I was a quiet child with no siblings and few friends. My world consisted of my parents and the couple that were their best friends. When I wasn’t quiet – when I got into trouble – my parents spanked me. It was the ‘thing to do’ back then. When I yelled, they yelled back. The point was, they always reacted. Unless I was being good. Then they left me alone.

Fast forward to when I had children of my own. I believed in my parent’s method of raising a child, though not with the hitting part. I admit, I had my moments, but most of the time I refrained from smacking if not from the yelling. There was plenty of yelling – I, like my parents, reacted in kind to my children’s tantrums.

Then, about three years ago I learned something that would change not only my life, but those of my children and the people around me: Applied Behavioural Analysis, or ABA. ABA is widely used to help with negative behaviours in Autistic individuals. But it didn’t take me long to figure out that it can be applied to anyone – even myself.

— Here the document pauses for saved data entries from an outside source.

/-- JA of both classes. -/
def Obligations.UnconditionalJumps : Prop :=
  ∀ (s : State) (off : Offset) (imm : Imm), ∀ p ∈ jumps off imm, MayRun s p.1 →
    (ValidTarget s (s.pc + 1 + p.2) → exec p.1 s = .next { s with pc := (s.pc + 1 + p.2).toNat }) ∧
    (¬ ValidTarget s (s.pc + 1 + p.2) → Raises p.1 s (.badJumpTarget (s.pc + 1 + p.2)))

/-- The conditional jumps with the condition under which each is taken (44_jump_cond.md R220). -/
def Sys2Proof.Claims.condJumps (d r : RegNum) (off : Offset) (imm : Imm) (a b : Word) :
    List (Instr × Prop) :=
  [(.jeqJmpK d off imm, a.toNat = sext imm), (.jeqJmpX d r off, a.toNat = b.toNat),
    (.jeqJmp32K d off imm, low a = imm.toNat), (.jeqJmp32X d r off, low a = low b),
    (.jgtJmpK d off imm, a.toNat > sext imm), (.jgtJmpX d r off, a.toNat > b.toNat),
    (.jgtJmp32K d off imm, low a > imm.toNat), (.jgtJmp32X d r off, low a > low b),
    (.jgeJmpK d off imm, a.toNat ≥ sext imm), (.jgeJmpX d r off, a.toNat ≥ b.toNat),
    (.jgeJmp32K d off imm, low a ≥ imm.toNat), (.jgeJmp32X d r off, low a ≥ low b),
    (.jsetJmpK d off imm, a.toNat &&& sext imm ≠ 0), (.jsetJmpX d r off, a.toNat &&& b.toNat ≠ 0),
    (.jsetJmp32K d off imm, low a &&& imm.toNat ≠ 0), (.jsetJmp32X d r off, low a &&& low b ≠ 0),
    (.jneJmpK d off imm, a.toNat ≠ sext imm), (.jneJmpX d r off, a.toNat ≠ b.toNat),
    (.jneJmp32K d off imm, low a ≠ imm.toNat), (.jneJmp32X d r off, low a ≠ low b),
    (.jsgtJmpK d off imm, signed 64 a.toNat > signed 64 (sext imm)),
    (.jsgtJmpX d r off, signed 64 a.toNat > signed 64 b.toNat),
    (.jsgtJmp32K d off imm, signed 32 (low a) > signed 32 imm.toNat),
    (.jsgtJmp32X d r off, signed 32 (low a) > signed 32 (low b)),
    (.jsgeJmpK d off imm, signed 64 a.toNat ≥ signed 64 (sext imm)),
    (.jsgeJmpX d r off, signed 64 a.toNat ≥ signed 64 b.toNat),
    (.jsgeJmp32K d off imm, signed 32 (low a) ≥ signed 32 imm.toNat),
    (.jsgeJmp32X d r off, signed 32 (low a) ≥ signed 32 (low b)),
    (.jltJmpK d off imm, a.toNat < sext imm), (.jltJmpX d r off, a.toNat < b.toNat),
    (.jltJmp32K d off imm, low a < imm.toNat), (.jltJmp32X d r off, low a < low b),
    (.jleJmpK d off imm, a.toNat ≤ sext imm), (.jleJmpX d r off, a.toNat ≤ b.toNat),
    (.jleJmp32K d off imm, low a ≤ imm.toNat), (.jleJmp32X d r off, low a ≤ low b),
    (.jsltJmpK d off imm, signed 64 a.toNat < signed 64 (sext imm)),
    (.jsltJmpX d r off, signed 64 a.toNat < signed 64 b.toNat),
    (.jsltJmp32K d off imm, signed 32 (low a) < signed 32 imm.toNat),
    (.jsltJmp32X d r off, signed 32 (low a) < signed 32 (low b)),
    (.jsleJmpK d off imm, signed 64 a.toNat ≤ signed 64 (sext imm)),
    (.jsleJmpX d r off, signed 64 a.toNat ≤ signed 64 b.toNat),
    (.jsleJmp32K d off imm, signed 32 (low a) ≤ signed 32 imm.toNat),
    (.jsleJmp32X d r off, signed 32 (low a) ≤ signed 32 (low b))]

/-- The 44 conditional jumps: class JMP compares 64-bit operands, with imm sign-extended for the unsigned conditions
too, class JMP32 the low halves with the 32 bits of imm (44_jump_cond.md R220). That a taken jump without a valid
target is BadJumpTarget is 43_jump.md R201, the spec's own decision D20. -/
def Obligations.ConditionalJumps : Prop :=
  ∀ (s : State) (d r : RegNum) (off : Offset) (imm : Imm) (a b : Word), Regs.get s.regs d = some a →
    Regs.get s.regs r = some b → ∀ p ∈ condJumps d r off imm a b, MayRun s p.1 → Branches p.1 s p.2 off

/-- CALL_LOCAL: the depth is checked before the target; the return slot is pc + 1; no register and no memory changes
(the spec's own decision D9). -/
def Obligations.LocalCall : Prop :=
  ∀ (s : State) (imm : Imm), MayRun s (.callLocal imm) →
    (s.callstack.length < s.cfg.maxCallDepth → ValidTarget s (s.pc + 1 + imm.toInt) → exec (.callLocal imm) s =
      .next { s with pc := (s.pc + 1 + imm.toInt).toNat, callstack := s.callstack ++ [s.pc + 1] }) ∧
    (s.cfg.maxCallDepth ≤ s.callstack.length → Raises (.callLocal imm) s (.callDepthExceeded s.pc)) ∧
    (s.callstack.length < s.cfg.maxCallDepth → ¬ ValidTarget s (s.pc + 1 + imm.toInt) →
      Raises (.callLocal imm) s (.badJumpTarget (s.pc + 1 + imm.toInt)))

/-- EXIT: back to the newest return slot, or the end of the run, with pc left at the EXIT instruction (the spec's own
decision D22). -/
def Obligations.ExitReturnsOrEnds : Prop :=
  ∀ s : State, MayRun s .exit →
    (s.callstack = [] → exec .exit s = .next { s with status := .exited }) ∧
    (∀ cs k, s.callstack = cs ++ [k] → exec .exit s = .next { s with callstack := cs, pc := k })

/-- An EXIT within a program-local function returns to the slot after its call, with the caller's call stack, whatever
the function did to the registers and memory in between. -/
def Obligations.CallThenExit : Prop :=
  ∀ (s t u : State) (imm : Imm), s.status = .running → exec (.callLocal imm) s = .next t → t.status = .running →
    u.callstack = t.callstack → MayRun u .exit →
    t.regs = s.regs ∧ SameMemory s t ∧
      Completes .exit u fun w => w.pc = s.pc + 1 ∧ w.callstack = s.callstack ∧ w.regs = u.regs ∧ SameMemory u w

One of the most important lessons I learned was that everything we do and say when communicating for attention can be considered a ‘behaviour.’ For instance, we smile and say hello to a stranger which is a positive behaviour. The attention we receive back is our reward – it is a reward because we elicited our behaviour for the purpose of getting attention. In the case of my children, I found that when I rewarded their good behaviour with attention and ignored the bad, they quickly came to the realization that if they wanted my attention (or for me to react to them in any way at all) they had to be calm. Yelling and screaming to get a reaction out of me became a thing of the past – and it changed my reaction also. No longer was I screaming at them, because they began to come to me with a reasonable tone of voice in the first place.

As I said, this doesn’t only apply to childish behaviour (though many adults display it on a regular basis). Take internet trolls for instance. They display negative behaviour for what? A reward. Their reward is whatever attention we give them. The whiners of the world? I’ll try once to put a positive light on a comment such as, ‘when will this rain end?’ by saying something like, ‘the grass needs it.’ But when they keep on complaining, I change the subject to something more positive, or walk away. Many of us do this without really thinking about it. But it’s different when you’re talking to someone in a casual setting rather than someone you’re with day in and day out. Politeness goes by the wayside after a while, and you either react to it or give in to it and become, basically, the same negative person you’re with.

Unless, you stop rewarding it.

For more information on ABA, go here: where you can find a quick overview of what it’s about.

I’ve always been a ‘cup half full’ sort of person. There have been times in my life when I’ve lost sight of that, I’ll admit. But learning not to react at all to unnecessary negative behaviour (which is not to say that I don’t empathize with people who are genuinely struggling) has made me a more patient, calm and positive person.

Thanks very much, Oliana, for this prompt!